Action item:
Transcribe the records below exactly as written, from the opening line through the line that contains "State.reset with cfg".

Data section:

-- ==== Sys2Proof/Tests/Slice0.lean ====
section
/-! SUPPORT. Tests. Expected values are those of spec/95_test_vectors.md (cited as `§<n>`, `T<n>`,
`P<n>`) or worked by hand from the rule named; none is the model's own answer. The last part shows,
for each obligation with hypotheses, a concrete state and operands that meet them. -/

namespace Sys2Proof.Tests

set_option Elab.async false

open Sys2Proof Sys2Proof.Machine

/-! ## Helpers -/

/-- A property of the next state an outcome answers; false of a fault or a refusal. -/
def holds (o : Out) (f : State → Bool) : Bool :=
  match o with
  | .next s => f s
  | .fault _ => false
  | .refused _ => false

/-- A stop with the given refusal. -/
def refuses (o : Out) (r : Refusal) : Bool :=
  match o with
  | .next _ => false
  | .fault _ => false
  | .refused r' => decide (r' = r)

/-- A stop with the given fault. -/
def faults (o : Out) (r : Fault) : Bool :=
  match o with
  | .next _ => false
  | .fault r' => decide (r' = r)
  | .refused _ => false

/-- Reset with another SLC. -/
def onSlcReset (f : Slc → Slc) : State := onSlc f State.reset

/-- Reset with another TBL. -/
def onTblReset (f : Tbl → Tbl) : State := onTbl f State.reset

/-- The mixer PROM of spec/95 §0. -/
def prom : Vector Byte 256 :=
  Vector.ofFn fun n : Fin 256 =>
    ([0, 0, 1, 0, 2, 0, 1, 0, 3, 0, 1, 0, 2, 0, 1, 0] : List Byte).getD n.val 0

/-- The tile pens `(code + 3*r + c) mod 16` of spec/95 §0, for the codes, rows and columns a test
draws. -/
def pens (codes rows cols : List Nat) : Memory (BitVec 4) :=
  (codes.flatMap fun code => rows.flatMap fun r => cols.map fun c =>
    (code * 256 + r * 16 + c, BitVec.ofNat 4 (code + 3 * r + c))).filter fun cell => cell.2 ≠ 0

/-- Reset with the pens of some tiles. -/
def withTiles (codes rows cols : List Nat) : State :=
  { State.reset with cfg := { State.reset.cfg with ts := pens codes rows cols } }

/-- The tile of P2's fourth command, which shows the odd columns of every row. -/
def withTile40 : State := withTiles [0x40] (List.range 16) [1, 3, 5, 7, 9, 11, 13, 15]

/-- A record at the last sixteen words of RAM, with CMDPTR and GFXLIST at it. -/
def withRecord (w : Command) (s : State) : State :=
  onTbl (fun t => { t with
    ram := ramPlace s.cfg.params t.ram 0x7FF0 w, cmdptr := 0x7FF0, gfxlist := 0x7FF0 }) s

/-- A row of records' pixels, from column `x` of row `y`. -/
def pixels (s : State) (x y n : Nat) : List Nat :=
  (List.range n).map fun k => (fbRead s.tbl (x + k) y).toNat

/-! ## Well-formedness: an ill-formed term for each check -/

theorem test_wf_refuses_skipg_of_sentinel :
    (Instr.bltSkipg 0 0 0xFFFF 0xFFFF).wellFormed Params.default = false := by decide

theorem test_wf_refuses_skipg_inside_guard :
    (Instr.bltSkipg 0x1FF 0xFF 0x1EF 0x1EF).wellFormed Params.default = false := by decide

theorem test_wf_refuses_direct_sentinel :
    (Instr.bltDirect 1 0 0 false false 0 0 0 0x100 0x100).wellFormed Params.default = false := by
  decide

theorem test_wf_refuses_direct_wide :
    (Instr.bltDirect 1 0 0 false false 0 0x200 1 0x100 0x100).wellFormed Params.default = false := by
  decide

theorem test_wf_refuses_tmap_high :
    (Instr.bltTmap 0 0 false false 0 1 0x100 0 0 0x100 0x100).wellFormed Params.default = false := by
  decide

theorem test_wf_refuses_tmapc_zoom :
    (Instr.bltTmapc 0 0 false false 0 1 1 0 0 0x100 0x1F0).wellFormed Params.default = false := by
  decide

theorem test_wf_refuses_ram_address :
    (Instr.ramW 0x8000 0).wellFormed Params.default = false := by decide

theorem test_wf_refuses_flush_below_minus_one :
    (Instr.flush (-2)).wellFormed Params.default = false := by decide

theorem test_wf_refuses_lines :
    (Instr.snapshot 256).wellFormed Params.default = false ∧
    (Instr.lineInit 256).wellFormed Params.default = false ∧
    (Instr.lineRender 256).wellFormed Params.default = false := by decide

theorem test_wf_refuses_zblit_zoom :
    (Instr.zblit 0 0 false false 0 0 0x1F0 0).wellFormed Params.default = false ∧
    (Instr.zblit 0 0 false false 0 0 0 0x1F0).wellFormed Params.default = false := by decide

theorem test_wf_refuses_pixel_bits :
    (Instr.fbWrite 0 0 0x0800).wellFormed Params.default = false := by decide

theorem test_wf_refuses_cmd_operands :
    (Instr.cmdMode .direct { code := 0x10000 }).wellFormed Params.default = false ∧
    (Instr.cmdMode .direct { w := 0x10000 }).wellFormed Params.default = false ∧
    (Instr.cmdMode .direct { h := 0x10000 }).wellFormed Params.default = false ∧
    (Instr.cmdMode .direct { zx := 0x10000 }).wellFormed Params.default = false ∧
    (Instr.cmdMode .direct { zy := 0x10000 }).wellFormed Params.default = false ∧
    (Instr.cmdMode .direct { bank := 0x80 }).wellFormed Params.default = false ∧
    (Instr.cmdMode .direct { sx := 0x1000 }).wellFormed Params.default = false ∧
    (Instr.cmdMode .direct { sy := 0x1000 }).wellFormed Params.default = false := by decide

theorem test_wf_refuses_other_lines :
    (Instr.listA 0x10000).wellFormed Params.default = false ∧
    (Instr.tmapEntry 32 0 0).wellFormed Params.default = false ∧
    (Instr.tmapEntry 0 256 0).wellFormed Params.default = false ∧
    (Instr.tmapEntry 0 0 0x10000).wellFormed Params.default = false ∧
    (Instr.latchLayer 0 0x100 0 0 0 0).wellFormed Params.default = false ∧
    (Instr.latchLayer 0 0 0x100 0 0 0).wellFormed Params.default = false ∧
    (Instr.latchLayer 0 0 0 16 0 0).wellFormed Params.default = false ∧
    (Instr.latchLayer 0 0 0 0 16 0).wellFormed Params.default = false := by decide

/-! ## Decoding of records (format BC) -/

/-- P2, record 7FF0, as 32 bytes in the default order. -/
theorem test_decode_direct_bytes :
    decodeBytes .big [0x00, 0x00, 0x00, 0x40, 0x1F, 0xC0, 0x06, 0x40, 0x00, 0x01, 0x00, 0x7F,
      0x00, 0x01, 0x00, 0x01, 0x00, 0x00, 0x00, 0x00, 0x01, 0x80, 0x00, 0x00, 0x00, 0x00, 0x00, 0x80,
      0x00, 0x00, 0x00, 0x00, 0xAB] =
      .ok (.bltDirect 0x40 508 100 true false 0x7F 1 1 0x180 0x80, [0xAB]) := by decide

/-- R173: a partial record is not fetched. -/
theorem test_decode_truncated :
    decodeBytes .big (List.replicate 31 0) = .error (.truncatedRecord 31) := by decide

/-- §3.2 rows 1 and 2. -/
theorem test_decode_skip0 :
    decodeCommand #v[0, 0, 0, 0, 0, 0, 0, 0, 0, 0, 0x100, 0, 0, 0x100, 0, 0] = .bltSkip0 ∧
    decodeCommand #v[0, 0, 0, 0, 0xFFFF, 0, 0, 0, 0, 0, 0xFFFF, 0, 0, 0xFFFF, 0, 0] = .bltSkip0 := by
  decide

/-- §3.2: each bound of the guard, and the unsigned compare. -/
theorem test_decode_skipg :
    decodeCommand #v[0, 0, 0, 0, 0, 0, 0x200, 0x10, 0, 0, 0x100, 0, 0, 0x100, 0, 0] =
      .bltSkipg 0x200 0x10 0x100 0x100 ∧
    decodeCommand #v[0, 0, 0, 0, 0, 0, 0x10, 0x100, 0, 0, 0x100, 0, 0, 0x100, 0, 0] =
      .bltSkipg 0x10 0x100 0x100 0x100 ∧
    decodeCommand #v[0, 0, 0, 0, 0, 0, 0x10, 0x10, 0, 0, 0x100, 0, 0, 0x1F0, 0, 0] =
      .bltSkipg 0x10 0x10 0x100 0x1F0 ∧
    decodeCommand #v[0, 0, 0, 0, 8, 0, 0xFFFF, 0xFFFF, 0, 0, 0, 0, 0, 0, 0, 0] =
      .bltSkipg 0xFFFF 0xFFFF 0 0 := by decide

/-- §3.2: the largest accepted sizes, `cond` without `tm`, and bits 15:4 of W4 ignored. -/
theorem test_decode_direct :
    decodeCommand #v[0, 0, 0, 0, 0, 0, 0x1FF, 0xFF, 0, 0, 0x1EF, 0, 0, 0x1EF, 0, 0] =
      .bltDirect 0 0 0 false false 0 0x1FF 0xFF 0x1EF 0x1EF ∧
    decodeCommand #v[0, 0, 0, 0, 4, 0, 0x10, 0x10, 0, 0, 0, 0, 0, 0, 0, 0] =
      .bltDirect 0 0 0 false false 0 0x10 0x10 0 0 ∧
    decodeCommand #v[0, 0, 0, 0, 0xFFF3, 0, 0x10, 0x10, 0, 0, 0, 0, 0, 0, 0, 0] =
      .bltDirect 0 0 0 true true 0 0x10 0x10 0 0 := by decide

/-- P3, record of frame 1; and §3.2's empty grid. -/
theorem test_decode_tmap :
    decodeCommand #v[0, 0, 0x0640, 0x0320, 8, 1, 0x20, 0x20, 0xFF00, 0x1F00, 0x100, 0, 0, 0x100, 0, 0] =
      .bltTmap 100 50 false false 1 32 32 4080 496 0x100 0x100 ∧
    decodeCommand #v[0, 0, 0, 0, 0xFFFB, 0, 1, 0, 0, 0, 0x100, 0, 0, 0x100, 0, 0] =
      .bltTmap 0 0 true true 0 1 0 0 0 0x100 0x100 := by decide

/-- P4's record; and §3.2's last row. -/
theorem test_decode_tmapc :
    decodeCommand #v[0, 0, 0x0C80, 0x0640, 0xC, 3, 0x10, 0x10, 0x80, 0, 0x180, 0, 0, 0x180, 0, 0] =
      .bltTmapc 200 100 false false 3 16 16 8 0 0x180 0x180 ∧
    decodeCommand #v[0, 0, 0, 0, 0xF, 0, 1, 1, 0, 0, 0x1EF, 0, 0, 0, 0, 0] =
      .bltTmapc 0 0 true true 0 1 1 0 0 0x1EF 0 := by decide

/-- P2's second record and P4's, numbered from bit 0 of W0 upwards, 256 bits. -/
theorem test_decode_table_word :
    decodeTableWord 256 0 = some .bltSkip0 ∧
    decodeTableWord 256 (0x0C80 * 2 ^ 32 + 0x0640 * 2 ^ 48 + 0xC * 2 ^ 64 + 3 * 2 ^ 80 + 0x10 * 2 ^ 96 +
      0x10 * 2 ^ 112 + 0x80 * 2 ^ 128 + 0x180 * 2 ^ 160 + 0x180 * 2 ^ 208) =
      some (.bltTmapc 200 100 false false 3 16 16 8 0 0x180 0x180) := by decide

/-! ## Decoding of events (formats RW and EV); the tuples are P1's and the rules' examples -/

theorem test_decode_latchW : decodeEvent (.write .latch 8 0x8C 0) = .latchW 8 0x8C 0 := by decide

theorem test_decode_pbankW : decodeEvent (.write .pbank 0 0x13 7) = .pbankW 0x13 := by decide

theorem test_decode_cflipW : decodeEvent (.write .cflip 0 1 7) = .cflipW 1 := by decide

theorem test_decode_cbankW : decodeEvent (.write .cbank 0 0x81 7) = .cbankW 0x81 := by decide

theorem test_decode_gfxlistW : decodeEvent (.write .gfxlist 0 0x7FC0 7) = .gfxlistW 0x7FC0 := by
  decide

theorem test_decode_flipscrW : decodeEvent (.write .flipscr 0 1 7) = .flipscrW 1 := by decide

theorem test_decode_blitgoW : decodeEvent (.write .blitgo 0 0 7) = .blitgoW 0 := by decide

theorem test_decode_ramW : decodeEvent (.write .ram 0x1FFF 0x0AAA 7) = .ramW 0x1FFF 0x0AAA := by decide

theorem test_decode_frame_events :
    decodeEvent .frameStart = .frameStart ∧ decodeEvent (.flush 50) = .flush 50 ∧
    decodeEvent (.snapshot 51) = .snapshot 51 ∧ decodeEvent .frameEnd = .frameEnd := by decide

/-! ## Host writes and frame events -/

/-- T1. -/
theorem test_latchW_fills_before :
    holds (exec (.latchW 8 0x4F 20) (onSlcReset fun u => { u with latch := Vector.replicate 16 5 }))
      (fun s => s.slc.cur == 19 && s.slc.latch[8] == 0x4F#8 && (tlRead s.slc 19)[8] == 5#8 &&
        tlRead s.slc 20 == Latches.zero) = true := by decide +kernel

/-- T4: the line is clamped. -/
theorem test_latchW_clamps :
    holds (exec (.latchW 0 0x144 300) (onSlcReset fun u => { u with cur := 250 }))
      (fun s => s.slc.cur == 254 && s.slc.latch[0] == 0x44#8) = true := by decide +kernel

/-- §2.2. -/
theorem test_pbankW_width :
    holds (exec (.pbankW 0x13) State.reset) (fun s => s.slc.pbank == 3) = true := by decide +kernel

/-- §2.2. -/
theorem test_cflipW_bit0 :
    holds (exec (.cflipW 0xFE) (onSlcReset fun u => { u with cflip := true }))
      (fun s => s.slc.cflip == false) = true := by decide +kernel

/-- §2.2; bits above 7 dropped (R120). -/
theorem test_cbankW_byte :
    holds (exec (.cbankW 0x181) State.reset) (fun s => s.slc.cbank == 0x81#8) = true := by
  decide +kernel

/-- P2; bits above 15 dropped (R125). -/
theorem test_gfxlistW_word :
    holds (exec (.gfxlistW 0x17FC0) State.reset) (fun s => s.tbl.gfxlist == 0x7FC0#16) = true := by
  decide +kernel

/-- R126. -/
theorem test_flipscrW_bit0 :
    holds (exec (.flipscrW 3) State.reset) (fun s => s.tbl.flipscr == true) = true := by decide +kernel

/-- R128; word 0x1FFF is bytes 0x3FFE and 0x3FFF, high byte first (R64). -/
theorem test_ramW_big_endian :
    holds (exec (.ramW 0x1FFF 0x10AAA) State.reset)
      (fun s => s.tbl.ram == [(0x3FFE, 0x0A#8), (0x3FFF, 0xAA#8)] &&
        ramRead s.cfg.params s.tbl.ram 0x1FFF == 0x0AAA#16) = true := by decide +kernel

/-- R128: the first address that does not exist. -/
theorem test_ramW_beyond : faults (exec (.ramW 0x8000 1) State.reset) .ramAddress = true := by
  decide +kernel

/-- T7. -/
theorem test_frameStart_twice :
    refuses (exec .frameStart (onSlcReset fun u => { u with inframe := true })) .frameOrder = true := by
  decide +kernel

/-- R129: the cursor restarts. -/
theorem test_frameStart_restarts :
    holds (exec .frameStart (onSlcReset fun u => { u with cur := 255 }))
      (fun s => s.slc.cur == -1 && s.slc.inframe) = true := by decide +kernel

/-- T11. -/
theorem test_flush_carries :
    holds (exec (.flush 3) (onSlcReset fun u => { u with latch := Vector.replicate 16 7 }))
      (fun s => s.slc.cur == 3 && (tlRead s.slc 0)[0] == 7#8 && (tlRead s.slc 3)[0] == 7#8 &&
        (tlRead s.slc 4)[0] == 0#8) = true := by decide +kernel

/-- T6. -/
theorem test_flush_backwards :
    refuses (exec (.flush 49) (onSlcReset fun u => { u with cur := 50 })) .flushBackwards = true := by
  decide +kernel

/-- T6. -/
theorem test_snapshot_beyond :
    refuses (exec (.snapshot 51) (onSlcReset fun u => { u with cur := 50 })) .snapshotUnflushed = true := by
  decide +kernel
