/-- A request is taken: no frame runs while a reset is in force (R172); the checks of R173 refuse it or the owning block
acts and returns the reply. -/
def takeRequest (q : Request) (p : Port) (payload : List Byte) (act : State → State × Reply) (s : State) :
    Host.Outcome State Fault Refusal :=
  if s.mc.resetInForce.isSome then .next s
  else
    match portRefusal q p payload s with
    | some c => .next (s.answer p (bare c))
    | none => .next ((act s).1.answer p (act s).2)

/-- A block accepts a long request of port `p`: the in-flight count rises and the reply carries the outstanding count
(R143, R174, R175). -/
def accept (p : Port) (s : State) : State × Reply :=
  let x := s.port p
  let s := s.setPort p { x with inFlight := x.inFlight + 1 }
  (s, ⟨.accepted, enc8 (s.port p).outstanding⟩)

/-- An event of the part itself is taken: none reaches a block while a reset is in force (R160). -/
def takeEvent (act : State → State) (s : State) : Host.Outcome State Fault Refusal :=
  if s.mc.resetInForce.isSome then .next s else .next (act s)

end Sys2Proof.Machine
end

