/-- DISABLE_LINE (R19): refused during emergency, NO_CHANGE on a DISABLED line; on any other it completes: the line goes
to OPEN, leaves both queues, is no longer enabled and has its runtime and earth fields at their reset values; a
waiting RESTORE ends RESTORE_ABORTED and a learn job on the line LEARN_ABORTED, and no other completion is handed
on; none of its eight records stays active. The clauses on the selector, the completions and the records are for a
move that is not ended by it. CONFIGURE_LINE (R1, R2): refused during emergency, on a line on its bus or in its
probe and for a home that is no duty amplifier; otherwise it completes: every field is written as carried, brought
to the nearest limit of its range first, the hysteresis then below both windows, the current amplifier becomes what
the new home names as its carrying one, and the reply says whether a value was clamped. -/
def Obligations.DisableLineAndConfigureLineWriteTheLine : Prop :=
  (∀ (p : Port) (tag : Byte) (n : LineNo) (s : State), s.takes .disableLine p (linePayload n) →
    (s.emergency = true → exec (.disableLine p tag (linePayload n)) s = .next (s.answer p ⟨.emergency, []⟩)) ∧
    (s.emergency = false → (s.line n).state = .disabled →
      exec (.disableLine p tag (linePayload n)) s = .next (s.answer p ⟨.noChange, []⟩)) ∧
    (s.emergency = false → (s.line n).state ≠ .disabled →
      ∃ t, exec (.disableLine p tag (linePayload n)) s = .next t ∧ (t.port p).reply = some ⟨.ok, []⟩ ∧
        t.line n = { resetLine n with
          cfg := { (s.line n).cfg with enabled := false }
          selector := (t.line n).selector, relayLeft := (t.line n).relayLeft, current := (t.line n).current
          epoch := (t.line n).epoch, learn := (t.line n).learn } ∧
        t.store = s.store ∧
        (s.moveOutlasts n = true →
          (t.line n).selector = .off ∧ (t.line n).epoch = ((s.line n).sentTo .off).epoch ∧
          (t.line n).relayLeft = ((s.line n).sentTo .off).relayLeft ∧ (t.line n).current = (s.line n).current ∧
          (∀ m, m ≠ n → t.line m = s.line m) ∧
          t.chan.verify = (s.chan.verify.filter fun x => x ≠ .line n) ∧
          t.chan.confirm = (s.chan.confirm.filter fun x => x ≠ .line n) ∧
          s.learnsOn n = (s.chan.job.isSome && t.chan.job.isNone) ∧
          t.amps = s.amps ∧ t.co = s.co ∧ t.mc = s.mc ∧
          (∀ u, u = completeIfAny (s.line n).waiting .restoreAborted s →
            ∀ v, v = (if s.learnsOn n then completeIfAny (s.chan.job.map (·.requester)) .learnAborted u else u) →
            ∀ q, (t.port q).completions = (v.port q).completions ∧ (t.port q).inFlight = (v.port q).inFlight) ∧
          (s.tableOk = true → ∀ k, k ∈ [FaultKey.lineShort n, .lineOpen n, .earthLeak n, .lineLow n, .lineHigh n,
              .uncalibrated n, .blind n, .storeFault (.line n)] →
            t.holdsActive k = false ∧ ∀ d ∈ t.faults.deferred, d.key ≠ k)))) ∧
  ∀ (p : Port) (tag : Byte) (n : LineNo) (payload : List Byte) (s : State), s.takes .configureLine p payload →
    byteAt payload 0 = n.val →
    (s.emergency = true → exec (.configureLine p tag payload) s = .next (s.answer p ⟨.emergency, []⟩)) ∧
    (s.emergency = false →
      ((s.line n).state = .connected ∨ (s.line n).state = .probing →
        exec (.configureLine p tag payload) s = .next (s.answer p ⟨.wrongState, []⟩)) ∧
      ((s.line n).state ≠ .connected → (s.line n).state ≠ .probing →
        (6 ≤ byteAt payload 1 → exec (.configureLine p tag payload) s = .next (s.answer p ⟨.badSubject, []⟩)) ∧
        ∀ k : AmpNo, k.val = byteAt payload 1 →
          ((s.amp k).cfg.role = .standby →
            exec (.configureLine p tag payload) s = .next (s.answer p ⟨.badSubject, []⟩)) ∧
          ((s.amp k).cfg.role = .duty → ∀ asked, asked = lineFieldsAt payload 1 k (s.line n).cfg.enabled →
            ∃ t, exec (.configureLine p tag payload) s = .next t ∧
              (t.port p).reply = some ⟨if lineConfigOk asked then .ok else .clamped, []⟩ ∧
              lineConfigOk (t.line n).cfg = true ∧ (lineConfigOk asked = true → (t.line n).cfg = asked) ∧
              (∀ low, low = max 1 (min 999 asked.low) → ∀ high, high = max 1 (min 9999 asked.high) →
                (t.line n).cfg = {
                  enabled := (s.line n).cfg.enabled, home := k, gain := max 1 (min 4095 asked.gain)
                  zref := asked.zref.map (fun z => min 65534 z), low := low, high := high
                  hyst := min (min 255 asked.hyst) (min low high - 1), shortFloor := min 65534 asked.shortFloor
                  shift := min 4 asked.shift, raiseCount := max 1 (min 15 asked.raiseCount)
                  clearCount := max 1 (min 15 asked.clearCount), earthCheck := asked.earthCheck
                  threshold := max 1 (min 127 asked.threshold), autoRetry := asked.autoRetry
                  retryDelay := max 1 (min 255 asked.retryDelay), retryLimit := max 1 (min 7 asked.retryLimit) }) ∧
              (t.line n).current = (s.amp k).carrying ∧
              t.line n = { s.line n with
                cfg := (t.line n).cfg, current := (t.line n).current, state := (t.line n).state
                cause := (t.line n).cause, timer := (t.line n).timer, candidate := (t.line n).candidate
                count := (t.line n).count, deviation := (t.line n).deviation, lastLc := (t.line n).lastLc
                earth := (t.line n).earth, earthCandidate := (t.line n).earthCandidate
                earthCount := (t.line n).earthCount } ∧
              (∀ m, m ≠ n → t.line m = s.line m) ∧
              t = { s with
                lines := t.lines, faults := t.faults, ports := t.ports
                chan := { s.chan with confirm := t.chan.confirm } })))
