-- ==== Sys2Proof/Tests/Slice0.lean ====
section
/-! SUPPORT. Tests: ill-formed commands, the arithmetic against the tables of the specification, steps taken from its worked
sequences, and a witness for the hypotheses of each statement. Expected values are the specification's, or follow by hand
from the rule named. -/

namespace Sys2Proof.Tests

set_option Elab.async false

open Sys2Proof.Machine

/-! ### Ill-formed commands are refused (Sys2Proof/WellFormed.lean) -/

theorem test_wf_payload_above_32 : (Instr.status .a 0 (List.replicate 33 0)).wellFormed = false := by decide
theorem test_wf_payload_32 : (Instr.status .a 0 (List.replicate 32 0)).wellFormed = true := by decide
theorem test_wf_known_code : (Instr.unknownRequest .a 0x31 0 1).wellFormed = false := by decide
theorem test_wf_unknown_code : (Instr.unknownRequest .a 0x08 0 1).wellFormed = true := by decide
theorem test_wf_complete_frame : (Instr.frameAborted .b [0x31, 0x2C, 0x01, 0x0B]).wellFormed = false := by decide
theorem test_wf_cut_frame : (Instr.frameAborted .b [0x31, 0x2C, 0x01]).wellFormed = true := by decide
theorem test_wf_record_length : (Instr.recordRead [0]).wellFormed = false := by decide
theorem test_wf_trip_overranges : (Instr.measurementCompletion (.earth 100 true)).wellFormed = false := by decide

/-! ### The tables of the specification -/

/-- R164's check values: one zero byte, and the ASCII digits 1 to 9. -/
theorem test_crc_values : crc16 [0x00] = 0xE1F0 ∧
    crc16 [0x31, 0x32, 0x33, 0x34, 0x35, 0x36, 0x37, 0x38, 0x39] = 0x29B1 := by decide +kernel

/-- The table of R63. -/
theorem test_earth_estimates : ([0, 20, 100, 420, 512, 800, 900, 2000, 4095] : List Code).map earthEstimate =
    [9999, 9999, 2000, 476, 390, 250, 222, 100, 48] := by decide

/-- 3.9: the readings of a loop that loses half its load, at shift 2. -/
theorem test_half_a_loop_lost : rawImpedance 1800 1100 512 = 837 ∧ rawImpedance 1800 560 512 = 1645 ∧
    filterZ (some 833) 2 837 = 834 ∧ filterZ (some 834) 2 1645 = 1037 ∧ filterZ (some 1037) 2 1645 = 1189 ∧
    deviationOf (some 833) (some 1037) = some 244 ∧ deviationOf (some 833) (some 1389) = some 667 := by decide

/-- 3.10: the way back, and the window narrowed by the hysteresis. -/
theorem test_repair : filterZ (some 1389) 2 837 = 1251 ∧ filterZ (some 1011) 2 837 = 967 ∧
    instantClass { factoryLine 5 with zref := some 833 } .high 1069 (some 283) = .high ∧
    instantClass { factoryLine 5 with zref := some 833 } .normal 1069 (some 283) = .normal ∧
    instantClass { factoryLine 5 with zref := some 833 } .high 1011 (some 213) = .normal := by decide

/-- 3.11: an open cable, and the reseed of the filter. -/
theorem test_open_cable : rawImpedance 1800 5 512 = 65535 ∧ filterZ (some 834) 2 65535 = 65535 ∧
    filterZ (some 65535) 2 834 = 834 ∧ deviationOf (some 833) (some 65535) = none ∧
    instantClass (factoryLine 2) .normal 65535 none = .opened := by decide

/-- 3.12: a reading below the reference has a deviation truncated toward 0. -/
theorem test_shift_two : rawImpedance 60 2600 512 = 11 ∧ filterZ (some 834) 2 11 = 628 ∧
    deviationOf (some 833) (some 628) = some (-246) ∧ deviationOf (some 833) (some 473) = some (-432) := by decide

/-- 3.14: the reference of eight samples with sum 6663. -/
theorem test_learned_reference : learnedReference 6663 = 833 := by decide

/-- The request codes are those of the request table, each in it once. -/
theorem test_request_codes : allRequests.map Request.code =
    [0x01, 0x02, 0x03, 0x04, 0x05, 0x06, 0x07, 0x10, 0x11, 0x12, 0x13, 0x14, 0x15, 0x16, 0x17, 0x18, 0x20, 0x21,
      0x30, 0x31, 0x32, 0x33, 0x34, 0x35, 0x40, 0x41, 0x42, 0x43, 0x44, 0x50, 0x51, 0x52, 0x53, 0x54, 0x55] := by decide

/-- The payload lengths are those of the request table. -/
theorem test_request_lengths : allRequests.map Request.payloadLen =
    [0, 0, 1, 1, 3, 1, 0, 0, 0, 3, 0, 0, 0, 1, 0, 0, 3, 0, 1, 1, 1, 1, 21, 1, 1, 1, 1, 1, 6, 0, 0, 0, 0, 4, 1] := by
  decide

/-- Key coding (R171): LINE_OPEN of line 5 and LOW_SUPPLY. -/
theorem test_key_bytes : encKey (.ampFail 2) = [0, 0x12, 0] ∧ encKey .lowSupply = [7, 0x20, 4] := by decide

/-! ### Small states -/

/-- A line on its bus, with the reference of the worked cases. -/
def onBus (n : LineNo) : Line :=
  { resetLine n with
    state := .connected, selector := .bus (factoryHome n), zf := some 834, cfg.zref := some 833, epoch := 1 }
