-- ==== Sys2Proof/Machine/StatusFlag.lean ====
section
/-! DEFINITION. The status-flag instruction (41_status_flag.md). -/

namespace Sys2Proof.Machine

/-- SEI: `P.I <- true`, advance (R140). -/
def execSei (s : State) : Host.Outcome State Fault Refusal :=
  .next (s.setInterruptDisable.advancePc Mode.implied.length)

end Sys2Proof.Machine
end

Result:
-- ==== Sys2Proof/Tests/Slice0.lean ====
section
/-! SUPPORT. Tests. Expected values are those of spec/95_test_vectors.md (cited as `§<n>`, `T<n>`,
`P<n>`) or worked by hand from the rule named; none is the model's own answer. The last part shows,
for each obligation with hypotheses, a concrete state and operands that meet them. -/

namespace Sys2Proof.Tests

set_option Elab.async false

open Sys2Proof Sys2Proof.Machine

/-! ## Helpers -/

/-- A property of the next state an outcome answers; false of a fault or a refusal. -/
def holds (o : Out) (f : State → Bool) : Bool :=
  match o with
  | .next s => f s
  | .fault _ => false
  | .refused _ => false

/-- A stop with the given refusal. -/
def refuses (o : Out) (r : Refusal) : Bool :=
  match o with
  | .next _ => false
  | .fault _ => false
  | .refused r' => decide (r' = r)

/-- A stop with the given fault. -/
def faults (o : Out) (r : Fault) : Bool :=
  match o with
  | .next _ => false
  | .fault r' => decide (r' = r)
  | .refused _ => false

/-- Reset with another SLC. -/
def onSlcReset (f : Slc → Slc) : State := onSlc f State.reset

/-- Reset with another TBL. -/
def onTblReset (f : Tbl → Tbl) : State := onTbl f State.reset

/-- The mixer PROM of spec/95 §0. -/
def prom : Vector Byte 256 :=
  Vector.ofFn fun n : Fin 256 =>
    ([0, 0, 1, 0, 2, 0, 1, 0, 3, 0, 1, 0, 2, 0, 1, 0] : List Byte).getD n.val 0

/-- The tile pens `(code + 3*r + c) mod 16` of spec/95 §0, for the codes, rows and columns a test
draws. -/
def pens (codes rows cols : List Nat) : Memory (BitVec 4) :=
  (codes.flatMap fun code => rows.flatMap fun r => cols.map fun c =>
    (code * 256 + r * 16 + c, BitVec.ofNat 4 (code + 3 * r + c))).filter fun cell => cell.2 ≠ 0

/-- Reset with the pens of some tiles. -/
def withTiles (codes rows cols : List Nat) : State :=
  { State.reset with cfg := { State.reset.cfg with ts := pens codes rows cols } }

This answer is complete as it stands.